Was that the idea that the pages had to fit in the cache and be updated
with hint bits before being written to disk? Restricting that to the
size of the buffer cache seemed very limiting.
One 8k visibilty map page can hold bits for 1/2 gig of heap pages so I
thought that would be a better all-visible indictor and avoid many
all-visible page writes in bulk load cases.
--
Bruce Momjian <bruce@momjian.us> http://momjian.us
EnterpriseDB http://enterprisedb.com
+ It's impossible for everything to be true. +
On Thu, May 5, 2011 at 12:59 PM, Bruce Momjian <bruce@momjian.us> wrote:
I wonder if we could fix both of these at the same time. Once the
visibility map is reliable, can we use that to avoid updating the hint
bits on all rows on a page?
I don't think so. There are two problems:
1. If there is a long-running transaction on the system, it will not
be possible to set PD_ALL_VISIBLE, but hint bits can still be set. So
there could be a significant performance regression if we don't set
hint bits in that case.
2. Making the visibility map crash-safe will mean making setting hint
bits emit XLOG records, so it can't be done on Hot Standby servers at
all, and it's much more expensive than just setting a hint bit on the
master.
For bulk loads, all the pages are going have the same xid and all be
visible, so instead of writing the entire table, we just write the
visibility map.I think the problem is that we have the PD_ALL_VISIBLE page flag, which
requires a write of the page as well. Could we get by with only the
visibility bits and remove PD_ALL_VISIBLE?
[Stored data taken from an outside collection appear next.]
-- ==== Sys2Proof/Tests/Slice0.lean ====
section
/-! SUPPORT. The model's own tests: the checks of WellFormed, the decode of words written out from 30_encoding.md, single
steps with their results taken from the vectors of 95_test_vectors.md (named in each test), and for every obligation
with hypotheses a witness that meets them together. -/

namespace Sys2Proof.Tests

open Sys2Proof Sys2Proof.Machine

/-! States of the tests. -/

/-- The reset state with the word `w` at START_ADDRESS, where pc is. -/
def placed (w : Nat) : State := State.reset.withFetchWord 16 w

/-- Both policies `wrap`. -/
def wrapping (s : State) : State := { s with params := { s.params with oobPolicy := .wrap, stackPolicy := .wrap } }

/-- The host's next and only command is `c`. -/
def issue (c : Command) (s : State) : State := { s with schedule := [c] }

/-- The core is faulted with StackUnderflow. -/
def faulted (s : State) : State := { s with fault := some .stackUnderflow }

/-- The step answers a next state, and it meets the check. -/
def steps (s : State) (check : State → Bool) : Bool :=
  match step s with
  | .next t => check t
  | .fault _ => false
  | .refused _ => false

/-! WellFormed: an ill-formed configuration for each check, and the default. -/

theorem test_default_params_are_well_formed : defaultParams.wellFormed = true := by decide

theorem test_font_of_79_bytes_is_refused :
    ({ defaultParams with fontData := defaultFontData.take 79 } : Params).fontSizeOk = false ∧
    ({ defaultParams with fontData := defaultFontData.take 79 } : Params).wellFormed = false := by decide

theorem test_font_over_the_program_is_refused :
    ({ defaultParams with fontBase := 0x1B1 } : Params).fontBelowStart = false ∧
    ({ defaultParams with fontBase := 0x1B1 } : Params).wellFormed = false := by decide

theorem test_start_at_the_last_byte_is_refused :
    ({ defaultParams with startAddress := 0xFFF } : Params).startInMemory = false ∧
    ({ defaultParams with startAddress := 0xFFF } : Params).wellFormed = false := by decide

theorem test_every_instruction_is_well_formed (i : Instr) : i.wellFormed = true := by cases i <;> rfl

/-! Decode: words of 30_encoding.md R91 to R100, written nibble by nibble; 95_test_vectors.md 2.1. -/

theorem test_decode_family0 :
    decodeWord 0b0000_0000_1110_0000 = .cls ∧ decodeWord 0b0000_0001_0010_0000 = .cls ∧
    decodeWord 0b0000_0000_1110_1110 = .ret ∧ decodeWord 0b0000_1010_1011_1110 = .ret ∧
    decodeWord 0b0000_0000_0000_0001 = .nop ∧ decodeWord 0b0000_1111_1111_1111 = .nop := by decide

theorem test_decode_addresses :
    decodeWord 0b0001_0010_0000_1000 = .jp 0x208 ∧ decodeWord 0b0010_0010_0000_1010 = .call 0x20A ∧
    decodeWord 0b1011_0011_0000_0000 = .jpV0 0x300 ∧ decodeWord 0b1010_0010_0011_0000 = .ldI 0x230 := by decide

theorem test_decode_immediates :
    decodeWord 0b0011_0001_0000_0000 = .seImm 1 0x00 ∧ decodeWord 0b0100_0010_0001_0001 = .sneImm 2 0x11 ∧
    decodeWord 0b0110_1010_0000_0101 = .ldImm 10 0x05 ∧ decodeWord 0b0111_0001_1111_1111 = .addImm 1 0xFF ∧
    decodeWord 0b1100_0011_0000_1111 = .rnd 3 0x0F ∧ decodeWord 0b0011_1111_1000_0000 = .seImm 15 0x80 := by decide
In some ways, that would make things much simpler. But to make that
work, every insert/update/delete to a page would have to pin the
visibility map page and clear PD_ALL_VISIBLE if appropriate, so it
might not be good from a performance standpoint, especially in
high-concurrency workloads. Right now, if PD_ALL_VISIBLE isn't set,
we don't bother touching the visibility map page, which seems like a
possibly important optimization.
--
Robert Haas
EnterpriseDB: http://www.enterprisedb.com
The Enterprise PostgreSQL Company
On Thu, May 5, 2011 at 1:34 PM, Bruce Momjian <bruce@momjian.us> wrote:
Merlin Moncure wrote:
On Thu, May 5, 2011 at 11:59 AM, Bruce Momjian <bruce@momjian.us> wrote:
There has been a lot of recent discussion about the visibility map (for
index-only scans) and hint bits (trying to avoid double-writing a
table).I still think a small tqual.c maintained cache of hint bits will
effectively eliminate hint bit i/o issues surrounding bulk loads. Tom
fired a shot across the bow regarding the general worthiness of that
technique though (see:
http://postgresql.1045698.n5.nabble.com/Process-local-hint-bit-cache-td4270229.html)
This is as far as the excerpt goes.